Beyond a strategy to combat the coronavirus and affected economy, Biden’s top initiative is climate change. Despite the currently divided rhetoric about the yet to be announced presidential cabinet, issues like this will be the grounding displays that will surely win some unity. 

Boston Consulting Group (BCG), one of the three largest strategy consulting firms globally, sees Biden as capable of making headway in leading the shift required to address climate change. BCG states, “President-elect Biden campaigned on the most ambitious climate platform of any presidential candidate in history—and he has indicated that his administration will move quickly to pursue that policy. A transition to a low-carbon economy can have enormous benefits for U.S. businesses, creating thousands of jobs across the country while positioning the U.S. to be a driving force and innovation leader both domestically and abroad. Companies that are prepared to participate in the green recovery can reap substantial rewards.” [https://www.bcg.com/publications/2020/new-course-for-climate-in-united-states]

That’s possible only if Biden can successfully and positively affect special interest groups, even those across the aisle, with initiatives that address the plethora of issues at hand.  

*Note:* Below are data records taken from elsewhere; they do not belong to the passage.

-- ==== Sys2Proof/Machine/State.lean ====
section
/-! DEFINITION. The state of the block as plain data: every register, buffer, queue, counter, mode
and pin the spec gives it, and the queue of waiting commands. Management registers have one home, the
sparse list `regs` (an unlisted address reads its reset value), but for the few that are views of
other state, which `Machine/Registers.lean` computes. -/

namespace Sys2Proof.Machine

/-- Why a command faults. No command of this block faults: every stop of the device (R204, R364, R380) is a
state of the device, so the one constructor is raised by nothing. -/
inductive Fault where
  /-- Raised by nothing in the model; safe. -/
  | none_
  deriving DecidableEq, Repr

/-- Why a command is refused. -/
inductive Refusal where
  /-- Raised by an arm of `exec` whose command has no meaning yet; safe. -/
  | notModelled (mnemonic : String)
  deriving DecidableEq, Repr

/-! ## Local time (R53, R54) -/

structure TimeUnit where
  ns    : Nat        -- counter of base die 0, in ns
  phase : Nat        -- reference cycles since power-good, modulo 5
  half1 : Nat        -- the copy on base die 1
  tracking : Bool    -- the weld is trained and the copy is corrected
  deriving DecidableEq, Repr

/-! ## Cores -/

structure VReg where
  lanes : List Word32      -- 256 lanes
  x     : Int              -- register exponent, -2048 to 2047
  w     : Bool             -- width bit
  raw   : Bool             -- raw mark (R154)
  deriving DecidableEq, Repr

/-- Table 5-3, with the empty set of R118. -/
inductive SetState where
  | empty | prepared | running | finished
  deriving DecidableEq, Repr

/-- One accumulator set of an anvil: entry 64 r + j is cell (r, j). -/
structure AccSet where
  st     : SetState
  tag    : Nat
  zeroed : Bool                  -- prepared by zeroing (R134)
  acc    : List (BitVec 48)
  res    : List (BitVec 3)
  sat    : List Bool
  ea     : List (Option Int)     -- latched activation exponents (R83)
  eb     : List (Option Int)     -- latched weight exponents
  deriving DecidableEq, Repr

/-- Activity of an anvil (R129, R130). -/
inductive Ramp where
  | idle | waitUp | up (k : Nat) | full | waitDown | down (k : Nat) | waitRev (k : Nat)
  /-- A ramp-up given up at a stage, which waits for the grant of its ramp-down. -/
  | stop (k : Nat)
  deriving DecidableEq, Repr

inductive DrainDest where
  | fused (desc : Nat)
  | raw (addr stride : Nat)
  deriving DecidableEq, Repr

inductive Fill where
  | none
  | zero (tag : Nat)
  | rawRows (tag addr stride : Nat)
  | slot (tag addr : Nat)
  deriving DecidableEq, Repr

structure DrainRun where
  tag   : Nat
  dest  : DrainDest
  fill  : Fill
  left  : Nat            -- rows still to leave; the next row is left - 1
  qid   : Nat
  anySat : Bool
  desc  : List Word64    -- the fused output descriptor, read once at the start (R162)
  handed : List Nat      -- rows handed to the fused stage and not yet written
  set   : AccSet         -- the set that leaves
  deriving DecidableEq, Repr

structure LoadRun where
  tag  : Nat
  qid  : Nat
  deriving DecidableEq, Repr

structure Anvil where
  active : AccSet
  shadow : AccSet
  ramp   : Ramp
  drain  : Option DrainRun
  load   : Option LoadRun
  poison : Bool
  lastPass : Option Nat    -- tag of the last pass issued for the anvil (R121)
  deriving DecidableEq, Repr

/-- A pass running on a lane of the anvil queue, with its descriptor (Table 7-9). -/
structure PassRun where
  qid   : Nat
  tag   : Nat
  anv   : BitVec 4
  fmt   : Nat
  abase : Nat
  astride : Nat
  wstride : Nat
  wbase : Nat
  wslab : Nat
  len   : Nat
  start : Nat
  count : Nat
  chain : Bool
  pc    : Nat
  base  : Nat            -- elements completed before a restore re-issued the pass (POS, R135)
  deriving DecidableEq, Repr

Will this stop splinter groups from trying to build a new third party? Or even a fourth and fifth? Unlikely. 

But as a collective restaurant under a President Biden, multiple dinners for the many “party of one” at least gets everyone in the same room. 

—–

By Jim McCraw

Come January, when the 46th president takes office, we have a few words of advice for Uncle Joe. Herewith, assuming a majority in the House, a recommended agenda.

First, bring COVID-19 to a halt by example and by force of will, which President Trump never did. A quick and thorough response may shut down businesses hard in the short-term but will pay off in stemming outbreaks in the U.S. more quickly allowing us to open up again. The new president has to be in charge of this effort, has to wear a mask at every appearance, and has to coerce Americans to socially distance properly. 

If we could get General Motors and Ford Motor Company to build respirators and make masks in a revival of the “Arsenal of Democracy,” why can’t we get Americans to wear masks and avoid crowding in a World War II-era display of patriotic citizenship?  

Next, undo all the harm that Trump did in terms of environmental deregulation. We need, within reasonable limits, to protect our clean water, our clean air, our natural resources, our national parks from commercialization in all its forms. It’s still our country, every cubic inch of it, and we need to protect it.

We need to have a very serious look at our defense spending, which has, over the last 50 years, become a gigantic, self-sustaining pork barrel.  The Defense department and the federal government have presided over a system where communities in every state count on contributing something to the military industrial complex that President Eisenhower warned us of 60 years ago, to the point where defense accounts for almost 60 percent of the federal budget. We already own enough weaponry to dominate every other country on Earth. This is ridiculous.

And, Joe, since you’re a center-left Democrat, why not some policy that would please center-right Republicans? Dismantle the Department of Education, send all those people back to real, productive jobs, and leave education to the states, counties, cities, towns and school systems.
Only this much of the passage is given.